Messenger of the Invisible, watercolour and gouache on gesso prepared paper (2019) |
I have not been writing, and thus feel unable to say much more at present, but I am including some quotes below that elucidate some of the ideas behind this work, and what she represents. All are taken from the absolutely brilliant book I have been reading by Anne Baring and Jules Cashford, The Myth of the Goddess: Evolution of an Image (Arkana: London, 1991).
The bird who appears out of a distant sky has always been a messenger of wonder as the visible incarnation of the invisible world. In many Bronze Age myths the cosmic egg of the universe was laid by the Cosmic Mother Bird, and its cracking open was the beginning of time and space. (p. 13)
The bird was the life of the waters, the epiphany of the goddess as the deep watery abyss of cosmic space and as the seas and the rivers, underground wells and streams. The bird that flies high above the earth and the bird that swims on waters resting upon the earth linked two dimensions that were not the native element of human beings yet surrounded them above and below. The image of the bird at home in both dimensions brought the upper and lower waters together, offering an image of a unified world. (pp. 58–59)
The bird, since Palaeolithic times the messenger of the vast incomprehensible distance and so of the whole invisible world, was taken by the Minoans, as by many another culture, to constitute the supreme image of epiphany. (‘Epiphany’ in Greek means literally the ‘showing forth’ of the sacred, which is the presence of the divine recognized as immanent in creation.) (p. 124)

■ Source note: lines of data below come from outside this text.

-- ==== Sys2Proof/Config.lean ====
section
/-!
DEFINITION. The implementation parameters of 00_scope.md R11 to R13, as plain data, and the literals of the exit
convention that R12 fixes. The spec leaves no value free besides these parameters (R14; 93_implementation_defined.md,
part 1), so this file holds no opaque constant: a parameter is DATA that every state carries along unchanged, and a
statement about every state is a statement about every value of every parameter (notes/assumptions/1.md).
-/
namespace Sys2Proof

/-- The parameters of one core instance. -/
structure Config where
  /-- `MEM_BASE`: the physical address of the first byte of the window (R11). -/
  memBase : Nat
  /-- `MEM_SIZE`: the length of the window in bytes (R11). -/
  memSize : Nat
  /-- `FAIL_CODE_REG`: the register that holds the failure code at an exit ECALL (R12). -/
  failCodeReg : Reg
  /-- `MEM_INIT` (R13): the byte at each window offset after reset, given by its non-zero bytes, offsets rising.
  An offset that is not listed holds 0. Every function from window offsets to bytes has exactly one such list. -/
  memInit : List Host.Cell
  deriving DecidableEq, Repr

namespace Config

/-- The source's values: base 0x8000_0000, 64 KiB, gp, and the simulator's default contents, all zero (R11 to R13). -/
def standard : Config := { memBase := 0x80000000, memSize := 65536, failCodeReg := 3, memInit := [] }

/-- `EXIT_NUM_REG`: a7 (R12, fixed). -/
def exitNumReg : Reg := 17

/-- `EXIT_NUM`: the exit convention's call number (R12, fixed). -/
def exitNum : Word := 93

/-- `STATUS_REG`: a0 (R12, fixed). -/
def statusReg : Reg := 10

end Config
end Sys2Proof
end

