/-- R190 to R199: the encodings of the ten register ALU instructions, and in every state their completion, result (a shift
by the low five bits of x[rs2]) and frame. -/
def Obligations.RegisterAluInstructionsCompute : Prop :=
  RowDecodes 0xFE00707F 0x00000033 (fun w => .add (w.extractLsb 11 7) (w.extractLsb 19 15) (w.extractLsb 24 20)) ∧
  RowDecodes 0xFE00707F 0x40000033 (fun w => .sub (w.extractLsb 11 7) (w.extractLsb 19 15) (w.extractLsb 24 20)) ∧
  RowDecodes 0xFE00707F 0x00001033 (fun w => .sll (w.extractLsb 11 7) (w.extractLsb 19 15) (w.extractLsb 24 20)) ∧
  RowDecodes 0xFE00707F 0x00002033 (fun w => .slt (w.extractLsb 11 7) (w.extractLsb 19 15) (w.extractLsb 24 20)) ∧
  RowDecodes 0xFE00707F 0x00003033 (fun w => .sltu (w.extractLsb 11 7) (w.extractLsb 19 15) (w.extractLsb 24 20)) ∧
  RowDecodes 0xFE00707F 0x00004033 (fun w => .xor (w.extractLsb 11 7) (w.extractLsb 19 15) (w.extractLsb 24 20)) ∧
  RowDecodes 0xFE00707F 0x00005033 (fun w => .srl (w.extractLsb 11 7) (w.extractLsb 19 15) (w.extractLsb 24 20)) ∧
  RowDecodes 0xFE00707F 0x40005033 (fun w => .sra (w.extractLsb 11 7) (w.extractLsb 19 15) (w.extractLsb 24 20)) ∧
  RowDecodes 0xFE00707F 0x00006033 (fun w => .or (w.extractLsb 11 7) (w.extractLsb 19 15) (w.extractLsb 24 20)) ∧
  RowDecodes 0xFE00707F 0x00007033 (fun w => .and (w.extractLsb 11 7) (w.extractLsb 19 15) (w.extractLsb 24 20)) ∧
  (∀ rd rs1 rs2, Computes (.add rd rs1 rs2) rd fun s =>
    BitVec.ofNat 32 ((s.readReg rs1).toNat + (s.readReg rs2).toNat)) ∧
  (∀ rd rs1 rs2, Computes (.sub rd rs1 rs2) rd fun s =>
    BitVec.ofInt 32 ((s.readReg rs1).toInt - (s.readReg rs2).toInt)) ∧
  (∀ rd rs1 rs2, Computes (.sll rd rs1 rs2) rd fun s =>
    BitVec.ofNat 32 ((s.readReg rs1).toNat * 2 ^ ((s.readReg rs2).toNat % 32))) ∧
  (∀ rd rs1 rs2, Computes (.slt rd rs1 rs2) rd fun s =>
    if (s.readReg rs1).toInt < (s.readReg rs2).toInt then 1 else 0) ∧
  (∀ rd rs1 rs2, Computes (.sltu rd rs1 rs2) rd fun s =>
    if (s.readReg rs1).toNat < (s.readReg rs2).toNat then 1 else 0) ∧
  (∀ rd rs1 rs2, Computes (.xor rd rs1 rs2) rd fun s => s.readReg rs1 ^^^ s.readReg rs2) ∧
  (∀ rd rs1 rs2, Computes (.srl rd rs1 rs2) rd fun s =>
    BitVec.ofNat 32 ((s.readReg rs1).toNat / 2 ^ ((s.readReg rs2).toNat % 32))) ∧
  (∀ rd rs1 rs2, Computes (.sra rd rs1 rs2) rd fun s =>
    BitVec.ofInt 32 ((s.readReg rs1).toInt / 2 ^ ((s.readReg rs2).toNat % 32))) ∧
  (∀ rd rs1 rs2, Computes (.or rd rs1 rs2) rd fun s => s.readReg rs1 ||| s.readReg rs2) ∧
  (∀ rd rs1 rs2, Computes (.and rd rs1 rs2) rd fun s => s.readReg rs1 &&& s.readReg rs2)

/-- R210 to R216: the encodings of the six branches, and in every state their completion, the condition that takes them,
their target and frame; a target outside the window fails at the next fetch; BRANCH funct3 010 and 011 are unknown. -/
def Obligations.BranchesGoToTargetOrNext : Prop :=
  RowDecodes 0x0000707F 0x00000063
    (fun w => .beq (w.extractLsb 19 15) (w.extractLsb 24 20) (w.extractLsb 31 31 ++ w.extractLsb 7 7 ++ w.extractLsb 30 25 ++ w.extractLsb 11 8 ++ 0#1)) ∧
  RowDecodes 0x0000707F 0x00001063
    (fun w => .bne (w.extractLsb 19 15) (w.extractLsb 24 20) (w.extractLsb 31 31 ++ w.extractLsb 7 7 ++ w.extractLsb 30 25 ++ w.extractLsb 11 8 ++ 0#1)) ∧
  RowDecodes 0x0000707F 0x00004063
    (fun w => .blt (w.extractLsb 19 15) (w.extractLsb 24 20) (w.extractLsb 31 31 ++ w.extractLsb 7 7 ++ w.extractLsb 30 25 ++ w.extractLsb 11 8 ++ 0#1)) ∧
  RowDecodes 0x0000707F 0x00005063
    (fun w => .bge (w.extractLsb 19 15) (w.extractLsb 24 20) (w.extractLsb 31 31 ++ w.extractLsb 7 7 ++ w.extractLsb 30 25 ++ w.extractLsb 11 8 ++ 0#1)) ∧
  RowDecodes 0x0000707F 0x00006063
    (fun w => .bltu (w.extractLsb 19 15) (w.extractLsb 24 20) (w.extractLsb 31 31 ++ w.extractLsb 7 7 ++ w.extractLsb 30 25 ++ w.extractLsb 11 8 ++ 0#1)) ∧
  RowDecodes 0x0000707F 0x00007063
    (fun w => .bgeu (w.extractLsb 19 15) (w.extractLsb 24 20) (w.extractLsb 31 31 ++ w.extractLsb 7 7 ++ w.extractLsb 30 25 ++ w.extractLsb 11 8 ++ 0#1)) ∧
  (∀ w : Word, w.extractLsb 6 0 = 0b1100011#7 → w.extractLsb 14 12 ∈ [2#3, 3#3] → decode w = none) ∧
  (∀ rs1 rs2 off s, BranchesIf (.beq rs1 rs2 off) s off (s.readReg rs1 = s.readReg rs2)) ∧
  (∀ rs1 rs2 off s, BranchesIf (.bne rs1 rs2 off) s off (s.readReg rs1 ≠ s.readReg rs2)) ∧
  (∀ rs1 rs2 off s, BranchesIf (.blt rs1 rs2 off) s off ((s.readReg rs1).toInt < (s.readReg rs2).toInt)) ∧
  (∀ rs1 rs2 off s, BranchesIf (.bge rs1 rs2 off) s off ((s.readReg rs2).toInt ≤ (s.readReg rs1).toInt)) ∧
  (∀ rs1 rs2 off s, BranchesIf (.bltu rs1 rs2 off) s off ((s.readReg rs1).toNat < (s.readReg rs2).toNat)) ∧
  (∀ rs1 rs2 off s, BranchesIf (.bgeu rs1 rs2 off) s off ((s.readReg rs2).toNat ≤ (s.readReg rs1).toNat))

The moon was an image in the sky that was always changing yet was always the same. What endured was the cycle, whose totality could never be seen at any one moment. All that was visible was the constant interplay between light and dark in an ever-recurring sequence. Implicitly, however, the early people must have come to see every part of the cycle from the perspective of the whole. The individual phases could not be named, nor the relations between them expressed, without assuming the presence of the whole cycle. The whole was invisible, an enduring and unchanging circle, yet it contained the visible phases. Symbolically, it was as if the visible ‘came from’ and ‘returned to’ the invisible – like being born and dying, and being born again. (p. 147)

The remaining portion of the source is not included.